Obama's Nobel Speech Becomes Mix of Realism and Idealism

Barack Obama's Nobel acceptance speech at was "a blockbuster even by Obama's lofty standards."

Friday US media and opinion makers had largely positive views of Barack Obama's Nobel Peace award speech in Oslo, with conservatives especially delighted with his choice of words.

"We've said before ... that awarding President Obama the Nobel Peace Prize after so short a time in office and so few concrete accomplishments was a mistake," wrote the Los Angeles Times in its newspaper editorial.

The speech "should serve as a blueprint to guide international decisions on alleviating conflict, poverty and tyranny," the LA Times wrote.

For the New York Times, Obama "gave the speech he needed to give, but we suspect not precisely the one the Nobel committee wanted to hear" by constantly mentioning the Afghanistan conflict , AFP reports .

It was also reported, i n his speech Thursday, President Obama delivered a mix of realism and idealism, implicitly criticizing both the Rev.
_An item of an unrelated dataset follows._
-- ==== Sys2Proof/Machine/Dispatch.lean ====
section
/-! DEFINITION. The meaning of every instruction and event, one arm a constructor. -/

namespace Sys2Proof.Machine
Dr. Martin Luther King Jr. as inadequately appreciating the dangers of the world, and President George W. Bush as too quick to set aside fundamental American values in pursuit of security. And he embraced the concept of American exceptionalism, the idea that the United States has a special role as a defender of liberty, even as he promoted multilateralism.

In that way, he continued a pattern evident throughout his public career of favoring pragmatism over absolutes.
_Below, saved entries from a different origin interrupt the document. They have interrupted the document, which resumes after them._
/-- A move of the agenda. A cycle ends when no issue is due in it (03 R42, R44): else the next one is made, and the end stays due. -/
def makeMove (s : State) : Move → Host.Outcome State Fault Refusal
  | .event i => if comesAlone i then exec i s else .next s
  | .issue c slot i => issueMove s c slot i
  | .cycle => match nextIssue s with
    | some p => issueMove { s with agenda := .cycle :: s.agenda } p.1 p.2.1 p.2.2
    | none => .next (endCycle s)

/-- The move of a machine with an empty agenda: an issue, else a step of the part, else the end of the cycle. -/
def ownMove (s : State) : Host.Outcome State Fault Refusal :=
  match nextIssue s with
  | some p => issueMove s p.1 p.2.1 p.2.2
  | none => match firstChange s (ownActs s) with
    | some t => .next t
    | none => .next (endCycle s)

/-- Whether a move is an access of the host. -/
def Move.ofHost : Move → Bool
  | .event (.hostAccess _) => true
  | _ => false

/-- One step: the free values and the issuer are fresh, and the first move of the agenda is made. A write half that is due comes before
every move but the host's. -/
def oneMove (s : State) : Host.Outcome State Fault Refusal :=
  let t := { s with issuer := none, free := s.free + 1 }
  match s.agenda with
  | m :: rest =>
    match if m.ofHost then none else closeHalf t with
    | some u => .next u
    | none => makeMove { t with agenda := rest } m
  | [] =>
    match closeHalf t with
    | some u => .next u
    | none => ownMove t

end Sys2Proof.Machine
end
The address — delivered at once to a European audience that has grown skeptical about American power and to a domestic audience watching closely to see how he would handle the acceptance of an award that even he acknowledged he did not yet deserve — represented one of the broadest declarations of his foreign policy doctrine. He said that others deserved the award more, noting that his “accomplishments are slight,” but he accepted the prize with a strong endorsement of America’s place in the world.

“"Whatever mistakes we have made, the plain fact is this," Mr. Obama said. "The United States of America has helped underwrite global security for more than six decades with the blood of our citizens and the strength of our arms," The New York Times reports.
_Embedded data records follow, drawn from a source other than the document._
/-- EXIT completes: the split's lanes leave every mask of the group and its entry is freed; the other live lanes, the registers and the
rest of the package are as before, memory too, while no entry is spilled and the group's stores translate. An exit barrier at phase 0 traps
it with CLUSTER_EXIT (03 R30, R39, R56, 05 R78, 12 R168). That it does not trap a service group's is the model's choice (log 67). -/
def Obligations.ExitEndsLanes : Prop :=
  ∀ (s : State) (w : Issuer) (x : Ctx), Issues s w → s.ctx? w.g.ctx = some x →
    (∀ d ∈ w.g.due, d.store = false) → (∀ e ∈ w.g.queue, e.fault = .clear ∧ storeTranslates s x e = true) →
      (∀ a, inService w.g = false → clusterExit s w = some a → exec .exit s = .next (trapAll s w .clusterExit (BitVec.ofNat 64 a)))
        ∧ ((inService w.g = true ∨ clusterExit s w = none) → w.g.spilled = 0 → ∃ t h, exec .exit s = .next t
            ∧ t.group? w.c w.slot = some h ∧ h.live = w.g.live &&& ~~~w.sp.mask ∧ h.split? w.idx = none ∧ Without h w.sp.mask
            ∧ (h.live = 0 → h.splits = [] ∧ h.stack = [])
            ∧ Near s t w noKeys fun g h => h = { g with live := h.live, splits := h.splits, stack := h.stack, pend := h.pend, la := h.la })

/-! Traps (03 R41, 12 R170 to R174). -/

/-- After a trap with a handler: the trap registers, one TRAP entry for every split in use in ascending index, the trapping one at its
resume address, and split 0 at the handler with every lane; results that were outstanding are written, but for the poisoned ones, whose
traps come after RETT (03 R41, 11 R151, 12 R171; log 17), and those that other cores' intakes have yet to perform (11 R147; log 13). -/
def TrapEntered (t : State) (w : Issuer) (cause : Cause) (resume : PC) (bad : DWord) (code : Nat) (flt : Mask) : Prop :=
  ∃ h, t.group? w.c w.slot = some h
    ∧ h.epc = resume.setWidth 64 ∧ h.ebad = bad ∧ h.emact = w.sp.mask.setWidth 64 ∧ h.emflt = flt.setWidth 64
    ∧ h.ecause = BitVec.ofNat 64 (cause.number + 2 ^ 8 * w.idx + 2 ^ 10 * code)
    ∧ h.splits = [⟨0, BitVec.ofNat 57 (bits w.g.tvec.toNat 2 55 * 4), BitVec.allOnes 32, 0, .none, 0, false⟩]
    ∧ h.stack = (w.g.splits.map fun e =>
        (⟨.trap, if e.idx = w.idx then resume else e.pc, e.mask, BitVec.ofNat 32 e.idx, false⟩ : SEntry)).reverse ++ w.g.stack
    ∧ h.pend = w.g.pend.filter (fun e => e.gate.isSome)
    ∧ h.la = (w.g.la.filter fun a => a.poisoned.isSome || !a.parts.isEmpty).map (fun a => { a with writes := [], parked := a.parked + 1 })
    ∧ h.held = (w.g.held.filter fun r => r.poisoned.isSome || r.part.isSome).map (fun r => { r with parked := r.parked + 1 }) ∧ h.suspended = w.g.suspended ∧ h.live = w.g.live ∧ h.gates = w.g.gates ∧ h.queue = w.g.queue
    ∧ h.reads = w.g.reads ∧ h.masks = w.g.masks ∧ h.fpflags = w.g.fpflags ∧ h.tvec = w.g.tvec ∧ h.spill = w.g.spill

/-- An instruction traps at the issuer's split, with lanes in %emflt. With a handler and room on chip for the frame the handler is entered; with
none the group is suspended with its trap registers set (12 R171). Registers change only by results that were outstanding. -/
def TrapsIn (s : State) (w : Issuer) (i : Instr) (cause : Cause) (resume : PC) (bad : DWord) (code : Nat) (flt : Mask) : Prop :=
  ∃ t, exec i s = .next t
    ∧ (bits w.g.tvec.toNat 2 55 ≠ 0 → (chipEntries w.g).length + w.g.splits.length ≤ 32 → TrapEntered t w cause resume bad code flt
        ∧ ∀ a, Memory.read t.mem a = Memory.read s.mem a)
    ∧ (bits w.g.tvec.toNat 2 55 = 0 → ∃ h, t.group? w.c w.slot = some h ∧ h.suspended = true ∧ h.epc = resume.setWidth 64 ∧ h.ebad = bad
        ∧ h.emact = w.sp.mask.setWidth 64 ∧ h.emflt = flt.setWidth 64 ∧ h.ecause = BitVec.ofNat 64 (cause.number + 2 ^ 8 * w.idx + 2 ^ 10 * code) ∧ h.stack = w.g.stack)
    ∧ (∀ c, c ≠ w.c → (t.core c).groups = (s.core c).groups) ∧ (∀ b, b ≠ w.slot → t.group? w.c b = s.group? w.c b)
    ∧ (w.g.la = [] → w.g.held = [] → ∀ k, (t.core w.c).rows.word k = (s.core w.c).rows.word k)

/-- An instruction traps with the split's whole mask in %emflt (11 R128, 12 R160). -/
def Traps (s : State) (w : Issuer) (i : Instr) (cause : Cause) (resume : PC) (bad : DWord) (code : Nat) : Prop :=
  TrapsIn s w i cause resume bad code w.sp.mask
News agencies also report, many also pointed out that nominations for the prize closed 11 days after Obama was inaugurated as president.

Obama had said he was "surprised and deeply humbled" that he was chosen by the Committee, and made clear that he would use it as a call to action.

"Let me be clear: I do not view it as a recognition of my own accomplishments," the President had said. "To be honest, I do not feel that I deserve to be in the company of so many of the transformative figures who've been honored by this prize... But I also know that this prize reflects the kind of world that those men and women, and all Americans, want to build -- a world that gives life to the promise of our founding documents. The Nobel Peace Prize has not just been used to honor specific achievement; it's also been used as a means to give momentum to a set of causes."

The award consists of a medal, a diploma and money worth $1.4 million (10 million Swedish Krona). The White House has said the prize money will be donated to charity, AHN reports.